近年來,許多利用放射影像的對位方法被開發出來,藉由直接觀察骨頭在空間中的方位來計算膝關節的運動,克服了皮膚移動誤差所帶來的問題,但受試者須接受輻射劑量,對受試者還是有一定的風險,限制此方法在臨床上的應用。
核磁共振影像提供了一個非侵入式、無輻射的技術來觀測膝關節的運動行為,現今,二維或是三維的核磁共振影像已大量地被用在準靜態狀態下的膝關節測量,然而,動態狀態下的核磁共振影像測量技術由於拍攝空間、影像在時空間的解析度等諸多限制,仍然有需多待發展的空間。本實驗室已成功開發出單切面MRI 對位技術[1],並進一步地發展出以雙平面動態核磁共振影像為基礎之創新的雙切面對位技術[2]。
本研究希望藉由膝關節試體來驗證,在不同速度條件下此創新雙切面對位技術之精確度,並將此量測方法應用在膝關節於不同功能性動作(膝關節彎曲伸直)情況下的運動學量測,希望本研究所得到之數據,能夠幫助了解膝關節複雜的運動模式,以及提供醫學在治療與復健上更精確的診斷依據。
Accurate quantification of the three-dimensional (3-D) kinematics of the knee is essential for studying its normal function and diagnosing pathology. Although, there are many techniques have been developed for measuring knee kinematics, the methods for non-invasively measuring three-dimensional and dynamic knee motion are still limited. Skin marker-based methods have been widely used in clinical gait analysis and sports biomechanics to reconstruct quantitatively the 3-D kinematics of human body segments. However, movements between the skin markers and the underlying bones (i.e., soft tissue artifacts) during activities are inevitable and have been shown to affect the measurement outcome of joint kinematics.

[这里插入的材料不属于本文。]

/-- The flags after a change of level. -/
theorem State.changeLevel_effect (c : Crossing) :
    (look s.holds.flags c).BesideLine l (look (s.changeLevel l x).holds.flags c) ∧
    (lineActive s.store s.holds l = false → lineActive s.store (s.holds.sense l x) l = true →
      (look s.holds.flags c).Activated (s.store.crossing c) l (look (s.changeLevel l x).holds.flags c)) ∧
    (lineActive s.store s.holds l = true → lineActive s.store (s.holds.sense l x) l = false →
      (look s.holds.flags c).Released (s.store.line l).releaseMode (look s.aspects c).observed l
        (look (s.changeLevel l x).holds.flags c)) := by
  obtain ⟨-, -, -, flags⟩ := s.holds.sense_stands l x
  have activated := (s.holds.sense l x).activate_activated s.store l c
  have released := (s.holds.sense l x).goInactive_released l s.aspects c (s.store.line l).releaseMode
  rw [flags] at activated released
  rw [State.changeLevel_holds]
  split
  next rises =>
    obtain ⟨off, on⟩ := rises
    exact ⟨activated.2, fun _ _ => activated.1, fun bad => absurd (off.symm.trans bad) (by decide)⟩
  next =>
    split
    next rises falls =>
      obtain ⟨on, off⟩ := falls
      exact ⟨released.2, fun bad => absurd (on.symm.trans bad) (by decide), fun _ _ => released.1⟩
    next rises falls =>
      rw [flags]
      exact ⟨.refl _ _, fun off on => absurd ⟨off, on⟩ rises, fun on off => absurd ⟨on, off⟩ falls⟩

end Change

/-- Settles O31: by whether the line becomes ACTIVE, INACTIVE, or neither. -/
theorem holdLineChange : Obligations.HoldLineChange := by
  intro s l x
  have holds : (s.changeLevel l x).findGates.holds = (s.changeLevel l x).holds := State.findGates_holds _
  have active : ∀ m, lineActive s.store (s.changeLevel l x).holds m = lineActive s.store (s.holds.sense l x) m := fun m => by
    rw [State.changeLevel_flags, lineActive_flags]
  obtain ⟨level, others⟩ := s.holds.sense_levels l x
  obtain ⟨timer, set, lapsed, flags⟩ := s.holds.sense_stands l x
  refine ⟨_, rfl, ?_, GateLaw.findGates _, ?_, ?_, fun m hm => ?_, ?_, ?_, ?_, fun c => ?_, fun same => ?_, fun off on c => ?_,
    fun on off c => ?_⟩
  · rw [State.findGates_frame, State.changeLevel_frame]
  · rw [State.findGates_corners, State.changeLevel_frame]
  · rw [holds, State.changeLevel_flags]
    exact level
  · rw [holds, State.changeLevel_flags]
    exact others m hm
  · rw [holds, State.changeLevel_flags, timer]
  · rw [holds, State.changeLevel_flags, set]
  · rw [holds, State.changeLevel_flags, lapsed]
  · rw [holds]
    exact (s.changeLevel_effect l x c).1
  · rw [holds, active] at same
    rw [holds, State.changeLevel_holds, same]
    cases lineActive s.store s.holds l <;> simp [flags]
  · rw [holds, active] at on
    rw [holds]
    exact (s.changeLevel_effect l x c).2.1 off on
  · rw [holds, active] at off
    rw [holds]
    exact (s.changeLevel_effect l x c).2.2 on off
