-- ==== Sys2Proof/Word.lean ====
section
/-! DEFINITION. The words of the machine and their plainest arithmetic (00 R6, R7; 02 R37). -/

namespace Sys2Proof

/-- A byte of memory. -/
abbrev Byte := BitVec 8
/-- A 32-bit vector register value or instruction word. -/
abbrev Word := BitVec 32
/-- A 64-bit pair, address or k register. -/
abbrev DWord := BitVec 64
/-- A 6-bit register field v0-v63 (02 R54). -/
abbrev Reg := BitVec 6
/-- A 4-bit predicate field p0-p15 (02 R54). -/
abbrev PReg := BitVec 4

/-- The value of `n` bits taken as two's complement (01 R36 sext). -/
def sextN (n x : Nat) : Int :=
  if x % 2 ^ n < 2 ^ (n - 1) then (x % 2 ^ n : Nat) else (x % 2 ^ n : Nat) - (2 ^ n : Nat)

/-- Bits `h` down to `l` of a natural number (01 R36 bits). -/
def bitsN (x h l : Nat) : Nat := x / 2 ^ l % 2 ^ (h + 1 - l)

/-- The low `n` bits of an exact integer (01 R36 bits, R95: results wrap). -/
def wrapI (n : Nat) (x : Int) : BitVec n := BitVec.ofInt n x

/-- x clamped to lo ... hi (01 R36 sat). -/
def satI (x lo hi : Int) : Int := if x < lo then lo else if hi < x then hi else x

end Sys2Proof
end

Recently, many radiographic techniques based on the registration of 3-D bone models and 2-D dynamic fluoroscopic images have been developed to acquire kinematic data of the bones for a variety of human joints without the distraction of the soft tissues artifacts. However, such techniques are subject to a risk of radiation overdose, limiting their widespread clinical application.
Magnetic resonance imaging (MRI) provides an opportunity to measure non-invasively and free of ionizing radiation the kinematics of the knee. MRI has been used predominately for static 2D or 3D measurements of the knee alignment at discrete positions. However, limited scan space and low temporal resolution of the MR scanner let those techniques affront to many limitations. In our lab, a slice-to-volume (SVR) registration method was proposed for measuring dynamic joint positions using real-time MRI with single-slice. We also proposed a new registration method in conjunction with dual-slices real-time MRI for measuring 3-D kinematics of the knee.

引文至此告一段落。